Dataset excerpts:
-- ==== Sys2Proof/Machine/Memc.lean ====
section
/-! DEFINITION. The memory controllers and the memory map (chapter 6): line accesses and their errors (R185, R197 to
R201), scrub, refresh and temperature (R198, R203 to R205), the table build (R186 to R190, R202) and the imbalance
monitor (R195). -/

namespace Sys2Proof.Machine

open Sys2Proof

/-! ## Bad channels (R199 to R201) -/

/-- The ranges that a bad channel reaches: the global region, and the local region of its tile (R186). -/
def chanReach (s : State) (ch : Nat) : List (Nat × Nat) :=
  [(tierNBase, tierNBase + globalLines s * 256), localRange s (ch / 192)]

/-- A context holds a present segment whose physical range meets one of the ranges. -/
def ctxCovers (s : State) (c : Nat) (rs : List (Nat × Nat)) : Bool :=
  let base := segTblPa s c
  if regionOf s base != .tierN then false
  else
    let tbl := (List.range 512).map fun i => curByte s (base + i)
    (List.range 16).any fun i =>
      let d := segDesc tbl i
      let lo := segPBase d * 4096
      let len := (segVLimit d + 1 - segVBase d) * 4096
      let hi := lo + if d.testBit 7 then compExtent len else len
      d.testBit 0 && d.testBit 1 && rs.any fun r => lo < r.2 && r.1 < hi

/-- Record an error in MEMC_ERRLOG under its VALID rule (R207). -/
def memcLog (s : State) (ch line cause : Nat) (ue : Bool) : State :=
  let pg := pgMEMC (ch / 64)
  if fbit s pg F.MEMC_ERRLOG_VALID then s
  else
    let s := fput (fputb (fput s pg F.MEMC_ERRLOG_VALID 1) pg F.MEMC_ERRLOG_UE ue) pg F.MEMC_ERRLOG_PC (ch % 64)
    setLogged (fput (fput s pg F.MEMC_ERRLOG_CAUSE cause) pg F.MEMC_ERRADDR_LINE line) pg

/-- A pseudo-channel is marked bad: it enters the fault log, and MEM_FATAL goes once to each fold that R201 names. -/
def chanFail (s : State) (ch cause : Nat) : State :=
  if chanBad s ch || !s.memc.live.contains ch then s
  else
    let pg := pgMEMC (ch / 64)
    let p := ch % 64
    let s := if p < 32 then forBits s pg F.MEMC_BAD_LO_BAD (2 ^ p) else forBits s pg F.MEMC_BAD_HI_BAD (2 ^ (p - 32))
    let s := logFault s 0x01 cause ch 0
    let rs := chanReach s ch
    let hit := (List.range 16).filter fun f => foldEnabled s f && (foldCtxs s f).any fun c => ctxCovers s c rs
    hit.foldl (fun s f => foldFault (bump s (pgSHEEP (ch / 192)) 11) f 2 (pageId pg) ch) s

/-- One second of Herd time (R491). -/
def oneSecond : Nat := 250000000

/-- An uncorrectable error of a line: counted, logged, the line poisoned, and the channel marked bad at the eighth
distinct line within 1 s (R197, R199). -/
def lineUe (s : State) (ch line pa cause : Nat) : State :=
  let now := herdTime s
  let s := memcLog (bump s (pgMEMC (ch / 64)) 5) ch line cause true
  let s := setPoison s pa true
  let keep := s.memc.ues.filter fun u => !(u.1 == ch && u.2.1 == line) && now < u.2.2 + oneSecond && u.2.2 ≤ now
  let s := putMemc s fun m => { m with ues := keep ++ [(ch, line, now)] }
  if 8 ≤ (s.memc.ues.filter fun u => u.1 == ch).length then chanFail s ch cause else s

/-! ## Accesses (R185, R194, R197, R208) -/

/-- A request is counted by the imbalance monitor (R195). -/
def imbCount (s : State) (ch zone : Nat) (acc : MemAccess) : State :=
  if !fbit s pgMEMMAP F.MEMMAP_IMB_IMB_EN then s
  else putMemc s fun m =>
    let m := { m with imb := mput m.imb ch (mgetD m.imb ch 0 + 1) }
    if m.busiest != some ch then m
    else
      let m := { m with imbZone := mput m.imbZone zone (mgetD m.imbZone zone 0 + 1) }
      match acc.fold with
      | some f => if acc.reclaim then m else { m with imbFold := mput m.imbFold f (mgetD m.imbFold f 0 + 1) }
      | none => m

/-- The 64 B bursts that a range covers in part (R194). -/
def partBursts (pa n : Nat) : Nat :=
  ((List.range 4).filter fun b =>
    let lo := pa / 256 * 256 + b * 64
    let a := max pa lo
    let z := min (pa + n) (lo + 64)
    a < z && z - a < 64).length

/-- Count an access by its size, and a change of direction (R208). -/
def accCount (s : State) (ch : Nat) (acc : MemAccess) : State :=
  let pg := pgMEMC (ch / 64)
  let dir := if acc.write.isSome then 1 else 0
  let whole := acc.len = 256
  let s := if whole then bump s pg (if acc.write.isSome then 1 else 0) else bump s pg 2
  let s := if acc.write.isSome then bumpBy s pg 3 (partBursts acc.pa acc.len) else s
  let s := match mget s.memc.lastDir ch with
    | some d => if d = dir then s else bump s pg 7
    | none => s
  putMemc s fun m => { m with lastDir := mput m.lastDir ch dir }

/-- What the error-correcting code found in the bursts that an access reads. -/
def accEcc (s : State) (ch line pa : Nat) (ecc : MemEcc) : State :=
  match ecc with
  | .clean => s
  | .parity _ => s
  | .corrected => bump s (pgMEMC (ch / 64)) 4
  | .uncorrectable => lineUe s ch line (pa / 256 * 256) 1

/-- The requests to a bad channel: a read returns poison, and a write is discarded and completes with POISON (R200). -/
def accBad (s : State) (ch : Nat) (acc : MemAccess) : State :=
  let s := bump s (pgMEMC (ch / 64)) 13
  if acc.write.isSome then { s with resp := { code := stPOISON } }
  else { bump s (pgMEMC (ch / 64)) 6 with resp := { data := List.replicate acc.len 0, poison := true } }

/-- A line is read or written (R197). A write of part of a poisoned line leaves the line as it is; one that covers its bursts
whole reads nothing (R194). -/
def accData (s : State) (ch line : Nat) (acc : MemAccess) (ecc : MemEcc) : State :=
  match acc.write with
  | none =>
    let s := accEcc s ch line acc.pa ecc
    let p := poisonAt s acc.pa
    { (if p then bump s (pgMEMC (ch / 64)) 6 else s) with resp := { data := readBytes s acc.pa acc.len, poison := p } }
  | some bs =>
    let s := if partBursts acc.pa acc.len = 0 then s else accEcc s ch line acc.pa ecc
    if acc.len < 256 && poisonAt s acc.pa then { s with resp := { code := stPOISON } }
    else { storeBytes s acc.pa bs acc.poison with resp := {} }

/-- The controller performs an access. A command or address parity error is logged and the command retried; one that comes
back after three retries marks the channel bad (R199), which then answers under R200. -/
def memcAccess (s : State) (ch line zone : Nat) (acc : MemAccess) (ecc : MemEcc) : State :=
  let s := imbCount s ch zone acc
  if chanBad s ch then accBad s ch acc
  else
    match ecc with
    | .parity true => accBad (chanFail (memcLog s ch line 2 true) ch 2) ch acc
    | .parity false => accData (accCount (memcLog s ch line 2 false) ch acc) ch line acc ecc
    | _ => accData (accCount s ch acc) ch line acc ecc

/-- An access that a controller takes: within a line of a channel of its stack. -/
def accFits (s : State) (stack : Nat) (acc : MemAccess) : Bool :=
  regionOf s acc.pa == .tierN && (acc.write.map (·.length)).getD acc.len == acc.len && acc.len != 0 &&
    acc.pa % 256 + acc.len ≤ 256 && (chanOf s acc.pa).any fun c => c.1 / 64 == stack

/-- An access goes behind those of its hub cycle whose input number is not above its own (R185). -/
def arrivalIn (x : MemAccess) : List MemAccess → List MemAccess
  | [] => [x]
  | y :: t => if y.input ≤ x.input then y :: arrivalIn x t else x :: y :: t

/-- The accesses of one hub cycle by ascending input number (R185). -/
def arrivalOrder (l : List MemAccess) : List MemAccess := l.foldl (fun acc x => arrivalIn x acc) []

/-- The accesses that may be performed: of each line, the one that arrived first (R185). -/
def memcReady : List MemAccess → List MemAccess
  | [] => []
  | x :: t => x :: (memcReady t).filter fun y => y.pa / 256 != x.pa / 256

/-- The fold that an access is charged to; 16 stands for the system share (R258). -/
def accFold (x : MemAccess) : Nat := x.fold.getD 16

/-- The number under which a controller's arbiter is held. -/
def memcKey (stack : Nat) : Nat := 80000 + stack

/-- The controller performs one access: deficit round robin in bytes among the folds (R258), and of the fold's lines the one
that `choice` names (R185). -/
def memcServe (s : State) (stack choice : Nat) (ecc : MemEcc) : State :=
  let ready := memcReady (memcWaiting s stack)
  let pick (f : Nat) : Option MemAccess :=
    let mine := ready.filter fun x => accFold x == f
    mine[choice % mine.length]?
  let folds := (List.range 17).filterMap fun f => (pick f).map fun x => (f, x.len)
  match drrPick (quantum s) (mgetD s.arbs (memcKey stack) {}) folds with
  | none => s
  | some (f, a) =>
    match pick f with
    | none => s
    | some x =>
      let s := putWaiting { s with arbs := mput s.arbs (memcKey stack) a } stack ((memcWaiting s stack).erase x)
      match chanOf s x.pa with
      | none => s
      | some (ch, line, zone) => memcAccess s ch line zone x ecc

/-- A hub cycle at a controller: accesses arrive, and one may be performed. At thermal level critical the requests wait
(R205). -/
def memcCycle (s : State) (stack : Nat) (cyc : MemCycle) (ecc : MemEcc) : State :=
  let s := putWaiting s stack (memcWaiting s stack ++ arrivalOrder (cyc.arrivals.filter (accFits s stack)))
  match cyc.serve with
  | some choice => if fget s (pgMEMC stack) F.MEMC_THERM_LEVEL = 3 then s else memcServe s stack choice ecc
  | none => s

def execMemcAccess (stack : Nat) (acc : MemCycle) (ecc : MemEcc) (s : State) : Out :=
  .next (if stack < 12 then memcCycle s stack acc ecc else s)

/-- A command has had no response for 10 µs: the channel is bad (R199). -/
def execMemcCmdTimeout (stack chan : Nat) (s : State) : Out :=
  .next (if stack < 12 ∧ chan < 64 ∧ s.memc.live.contains (stack * 64 + chan) ∧ !chanBad s (stack * 64 + chan) then
    chanFail (memcLog s (stack * 64 + chan) 0 3 false) (stack * 64 + chan) 3 else s)

/-- The next line of a live pseudo-channel is scrubbed (R198). -/
def memcScrub (s : State) (ch : Nat) (ecc : Ecc) : State :=
  let line := mgetD s.memc.scrub ch 0
  let s := putMemc s fun m => { m with scrub := mput m.scrub ch ((line + 1) % 2 ^ 22) }
  let s := bump s (pgMEMC (ch / 64)) 9
  match ecc, paOfChan s ch line with
  | .corrected, _ => bump s (pgMEMC (ch / 64)) 4
  | .uncorrectable, some pa => lineUe s ch line pa 4
  | _, _ => s

def execMemcScrub (stack chan : Nat) (ecc : Ecc) (s : State) : Out :=
  let ch := stack * 64 + chan
  .next (if stack < 12 ∧ chan < 64 ∧ s.memc.live.contains ch ∧ !chanBad s ch ∧ fget s (pgMEMC stack) F.MEMC_THERM_LEVEL ≠ 3
    then memcScrub s ch ecc else s)

/-- A refresh command; a bad or mapped-out channel is refreshed too (R203). -/
def execMemcRefresh (stack chan : Nat) (s : State) : Out :=
  .next (if stack < 12 ∧ chan < 64 then bump s (pgMEMC stack) 8 else s)

/-! ## Temperature (R204) -/

/-- The threshold of a thermal level. -/
def thermAt (s : State) (stack level : Nat) : Nat :=
  let pg := pgMEMC stack
  match level with
  | 1 => fget s pg F.MEMC_THRESH_WARN
  | 2 => fget s pg F.MEMC_THRESH_THROTTLE
  | 3 => fget s pg F.MEMC_THRESH_CRITICAL
  | _ => 0

/-- The level after a reading: the highest reached, or one lower once the reading is below the level's threshold
less HYST. -/
def thermLevel (s : State) (stack temp : Nat) : Nat :=
  let l := fget s (pgMEMC stack) F.MEMC_THERM_LEVEL
  let top := if thermAt s stack 3 ≤ temp then 3 else if thermAt s stack 2 ≤ temp then 2
    else if thermAt s stack 1 ≤ temp then 1 else 0
  if l < top then top
  else if 0 < l ∧ temp + fget s (pgMEMC stack) F.MEMC_THRESH_HYST < thermAt s stack l then l - 1
  else l

/-- A stack's temperature is read, every 32 µs; a stack at its trip point trips the package (R204, R442). -/
def thermRead (s : State) (stack temp : Nat) : State :=
  let pg := pgMEMC stack
  let l := fget s pg F.MEMC_THERM_LEVEL
  let s := if l = 0 then s else bumpBy s pg (9 + l) 32
  let s := fput (fput s pg F.MEMC_THERM_TEMP (min temp 255)) pg F.MEMC_THERM_VALID 1
  let l' := thermLevel s stack temp
  let s := if l' = l then s else raiseEvent (fput s pg F.MEMC_THERM_LEVEL l') pg
  if tripAt 2 ≤ temp && !s.pwr.tripN then thermalTrip s 2 stack temp else s

def execMemcThermRead (stack temp : Nat) (s : State) : Out :=
  .next (if stack < 12 then thermRead s stack temp else s)

/-! ## The memory map (R186 to R190, R202) -/

/-- MEMMAP_CTL.LOCK is set: the tables are built over the live channels, and the page is locked (R189, R530). -/
def mapLock (s : State) : State :=
  if fbit s pgMEMMAP F.MEMMAP_CTL_LOCK then s
  else
    let live := liveList s
    let s := putMemc s fun m => { m with live := live, split := min (fget s pgMEMMAP F.MEMMAP_CTL_LOCAL_SPLIT) 32 }
    let s := fput (fput s pgMEMMAP F.MEMMAP_CTL_LOCK 1) pgMEMMAP F.CTL_LOCK 1
    let s := fput (fput s pgMEMMAP F.MEMMAP_STS_LIVE live.length) pgMEMMAP F.MEMMAP_STS_BUILT 1
    fput s pgMEMMAP F.MEMMAP_TLIVE_TILE_LIVE
      (((List.range 4).map fun t => (tileLive s t).length * 2 ^ (8 * t)).foldl (· + ·) 0)

def execMemmapLock (src : Src) (s : State) : Out := .next (withSys s src mapLock)

/-- Every line of tier N has been written zero (R202). -/
def execTierNZeroDone (s : State) : Out :=
  .next (if fbit s pgMEMMAP F.MEMMAP_STS_BUILT && !fbit s pgMEMMAP F.MEMMAP_STS_READY then
    fput (zeroRange s tierNBase (tierNBase + s.memc.live.length * 2 ^ 30)) pgMEMMAP F.MEMMAP_STS_READY 1 else s)

/-- The contents of a range become undefined, cached copies included. -/
def undefRegion (s : State) (lo hi : Nat) : State :=
  let lines := ((s.coh.copies.map fun (e : Nat × Copy) => e.1 / 8) ++ s.coh.fly.map fun (e : Nat × (List Byte × Bool)) => e.1).filter fun l => lo ≤ l * 256 && l * 256 < hi
  makeUndef (lines.foldl recallLine s) lo hi

/-- A write of MEMMAP_ZSALT_m: the eight zones it names become undefined (R190). -/
def zsaltWrite (s : State) (m v : Nat) : State :=
  let s := ((List.range 8).flatMap fun j => zoneRanges s (8 * m + j)).foldl (fun s r => undefRegion s r.1 r.2) s
  fputi s pgMEMMAP F.MEMMAP_ZSALT_SALT m v

def execZsaltWrite (src : Src) (m : Nat) (value : BitVec 32) (s : State) : Out :=
  .next (if m < 8 then withSys s src fun s => zsaltWrite s m value.toNat else s)

/-! ## The imbalance monitor (R195) -/

/-- The number with the most counts, the lowest of several. -/
def mostCounted (m : FMap Nat) : Option Nat :=
  (m.foldl (fun (b : Option (Nat × Nat)) e => match b with
    | some x => if x.2 < e.2 then some e else b
    | none => some e) none).map (·.1)

/-- A window ends. The busiest channel of the window before is the one whose zones and folds were counted; for
another the manual's counts do not exist and the fields take free values. -/
def imbEnd (s : State) : State :=
  let m := s.memc
  let p := m.live.length
  let total := (m.imb.map (·.2)).foldl (· + ·) 0
  let busy := mostCounted m.imb
  let top := match busy with | some c => mgetD m.imb c 0 | none => 0
  let bad := p * 1024 ≤ total && 0 < p && fget s pgMEMMAP F.MEMMAP_IMB_IMB_RATIO * total < top * 16 * p
  let run := if bad then m.run + 1 else 0
  let hit := bad && max (fget s pgMEMMAP F.MEMMAP_IMB_IMB_HOLD) 1 ≤ run
  let s := putMemc s fun m => { m with imb := [], imbZone := [], imbFold := [], busiest := busy, run := if hit then 0 else run }
  if !hit then s
  else
    let g := drawFree s
    let counted := m.busiest == busy
    let pick (x : FMap Nat) (k : Nat) : Nat :=
      match (if counted then mostCounted x else none) with
      | some v => v
      | none => (Config.freeByte g.1 k).toNat
    let s := fput (fput g.2 pgMEMMAP F.MEMMAP_IMBSTS_EVENT 1) pgMEMMAP F.MEMMAP_IMBSTS_HOT_CHAN (busy.getD 0)
    fput (fput s pgMEMMAP F.MEMMAP_IMBSTS_HOT_ZONE (pick m.imbZone 0)) pgMEMMAP F.MEMMAP_IMBSTS_HOT_FOLD (pick m.imbFold 1)

def execImbWindowEnd (s : State) : Out :=
  .next (if fbit s pgMEMMAP F.MEMMAP_IMB_IMB_EN then imbEnd s else s)

end Sys2Proof.Machine
end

- _Task_
Copy out only the lines above from the one with "acc ecc else s)" to the one with "def memcScrub (s", inclusive, exactly as they stand.

- _Problem solution_
  .next (if stack < 12 then memcCycle s stack acc ecc else s)

/-- A command has had no response for 10 µs: the channel is bad (R199). -/
def execMemcCmdTimeout (stack chan : Nat) (s : State) : Out :=
  .next (if stack < 12 ∧ chan < 64 ∧ s.memc.live.contains (stack * 64 + chan) ∧ !chanBad s (stack * 64 + chan) then
    chanFail (memcLog s (stack * 64 + chan) 0 3 false) (stack * 64 + chan) 3 else s)

/-- The next line of a live pseudo-channel is scrubbed (R198). -/
def memcScrub (s : State) (ch : Nat) (ecc : Ecc) : State :=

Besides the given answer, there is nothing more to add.